Como sempre acontece quando falamos de consumos culturais, há algo que não deve ser negligenciado: “É uma moda”, exclama João Moreira atrás do balcão da Carbono, a loja com mais de duas décadas que encontramos na Rua do Telhal. João Moreira lembra-se bem de como, nos anos 1990, lhe entravam porta dentro clientes que pretendiam desfazer-se da sua colecção de vinis para a trocarem pela novidade tecnológica que era então o CD. Dizia-lhes então o mesmo que diz hoje aos que chegam para se desfazerem das colecções de CD. “Não despache tudo que ainda se vai arrepender”. João Moreira até vê de tempos a tempos pais entrarem com os filhos na loja e de lá saírem ambos com discos debaixo do braço, como vê como a indústria "aproveita para fazer negócio com um política de reedições a preços altíssimos, com clássicos já editados e reeditados a surgirem novamente em vinis a 30 euros”, mas tem uma certeza.

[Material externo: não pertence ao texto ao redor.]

-- ==== Sys2Proof/Tests/Slice0.lean ====
section
/-! SUPPORT. Tests: ill-formed terms the checks refuse, words written out from the spec's encodings, single steps with
results from the spec's rules and vectors (95_test_vectors.md), and witnesses for the hypotheses of the statements. -/

namespace Sys2Proof.Machine.Tests

/-! ## Helpers -/

/-- A field of the next state, if there is one. -/
def after {α : Type} (o : Host.Outcome State Fault Refusal) (f : State → α) : Option α :=
  match o with
  | .next s => some (f s)
  | _ => none

/-- The refusal, if there is one. -/
def refusal (o : Host.Outcome State Fault Refusal) : Option Refusal :=
  match o with
  | .refused r => some r
  | _ => none

/-- An idle block with its lines opened, as after a successful command: CLOCK LOW, DATA released, `CRC` as given; the
interface always succeeds and the samples ahead are `tape`. -/
def ready (crc : Byte) (tape : List Pull) : State :=
  { State.reset with
    clk := .low
    dat := .released
    regs := { State.reset.regs with crc := crc }
    flags := { State.reset.flags with opened := true }
    env := ⟨⟨tape, none⟩, ⟨[], some .ok⟩, 0⟩ }

/-- The same block in the middle of a command, at the position `k`. -/
def running (s : State) (k : List Stmt) : State :=
  { s with flags := { s.flags with busy := true }, seq := { s.seq with pc := k } }

/-- The same block with the interface failing at its next call. -/
def failing (s : State) : State := { s with env := { s.env with answers := ⟨[.fail ⟨7⟩], none⟩ } }

/-! ## Well-formedness refuses -/

theorem test_wf_command_not_micro : Instr.wellFormedAt .micro (.sendByte 0x1E) = false := by decide
theorem test_wf_micro_not_portable : Instr.portable .drd = false := by decide
theorem test_wf_exec_of_command : Stmt.wellFormed (.exec (.crcUpdate 0x05)) = false := by decide
theorem test_wf_pc_starts_with_control : pcWellFormed [.ackTest, .exec .ws] = false := by decide
theorem test_wf_pc_tail : pcWellFormed [.exec .ws, .exec .readAll] = false := by decide
theorem test_wf_pc_good : pcWellFormed [.exec .ws, .ackTest, .exec (.cup 0x09)] = true := by decide

/-! ## Decoding: words written out from 30_encoding.md R88 and R91 -/

theorem test_decode_lines :
    decodeWord 0b0000000100000000 = .ok .initLines ∧ decodeWord 0b0000001000000000 = .ok .shutdown ∧
    decodeWord 0b0000001100000000 = .ok .reset ∧ decodeWord 0b0000010000000000 = .ok .tstart := by decide

theorem test_decode_bytes :
    decodeWord 0b0000010100011110 = .ok (.sendByte 0x1E) ∧ decodeWord 0b0000010111111111 = .ok (.sendByte 0xFF) ∧
    decodeWord 0b0000011000000001 = .ok (.recvByte true) ∧ decodeWord 0b0000011000000000 = .ok (.recvByte false) := by
  decide

theorem test_decode_measurements :
    decodeWord 0b0000011100000000 = .ok (.startMeas .temperature) ∧
    decodeWord 0b0000011100000001 = .ok (.startMeas .humidity) ∧
    decodeWord 0b0000100000000000 = .ok .awaitRead ∧ decodeWord 0b0000100100000000 = .ok (.read .temperature) ∧
    decodeWord 0b0000100100000001 = .ok (.read .humidity) ∧ decodeWord 0b0000101000000000 = .ok .readAll := by decide

theorem test_decode_crc :
    decodeWord 0b0001000000000000 = .ok .crcReset ∧ decodeWord 0b0001000100000101 = .ok (.crcUpdate 0x05) ∧
    decodeWord 0b0001001000000000 = .ok .crcValue ∧ decodeWord 0b0001001100011010 = .ok (.crcVerify 0x1A) := by decide

/-- The reserved words of 95_test_vectors.md section 6. -/
theorem test_decode_reserved :
    [(0x0000 : Half), 0x0101, 0x0602, 0x0903, 0x0B00, 0x1400, 0xFFFF].all
      (fun w => decide (decodeWord w = .error (.reservedWord w))) = true := by decide

theorem test_decode_micro :
    [0b0000, 0b0001, 0b0010, 0b0011, 0b0100, 0b0101, 0b0110, 0b0111, 0b1000, 0b1001, 0b1010, 0b1011, 0b1100].map
        (decodeTableWord 4) =
      [some .ws, some .wl, some .wp, some .cko, some .ckl, some .ckh, some .dtl, some .dth, some .drd, some .cls,
        some .crs, some (.cup 0x00), none] := by decide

Para ele, depois da euforia vivida neste momento, o digital irá impor-se sobre tudo o resto e os compradores de vinil serão, no futuro, “um pequeno nicho como o dos coleccionadores de selos”.

Concordando que o factor moda é indissociável do crescimento recente das vendas de discos de vinil, os restantes interlocutores do PÚBLICO não são tão drásticos como João Moreira. Nuno Efe acredita que as plataformas de streaming democratizaram o processo de descoberta e que o entusiasmo com a descoberta conduz à compra de discos. Jorge Dias recorda que desde o final dos anos 1990 que se fala do fim da música em formato físico, sem que essa morte tenha chegado. André Santos prenuncia a coexistência de todos os formatos como o futuro mais provável, lembrando que muitas edições em vinil incluem códigos para descarregar o álbum em MP3: “Gastando aproximadamente o mesmo, fica-se com o objecto físico".

Enquanto o futuro não chega, continuemos no presente. O deste sábado é marcado pelo Record Store Day. Será assinalado, em Portugal, em duas dezenas de lojas, de Lisboa a Aveiro, do Porto a Braga. Na Flur, haverá concertos (Vaiapraia, Bruxas/Cobras, Berllioz e Zenner) e dj sets (Tsuri e Florêncio, Gonçalo Siopa) a partir das 13h.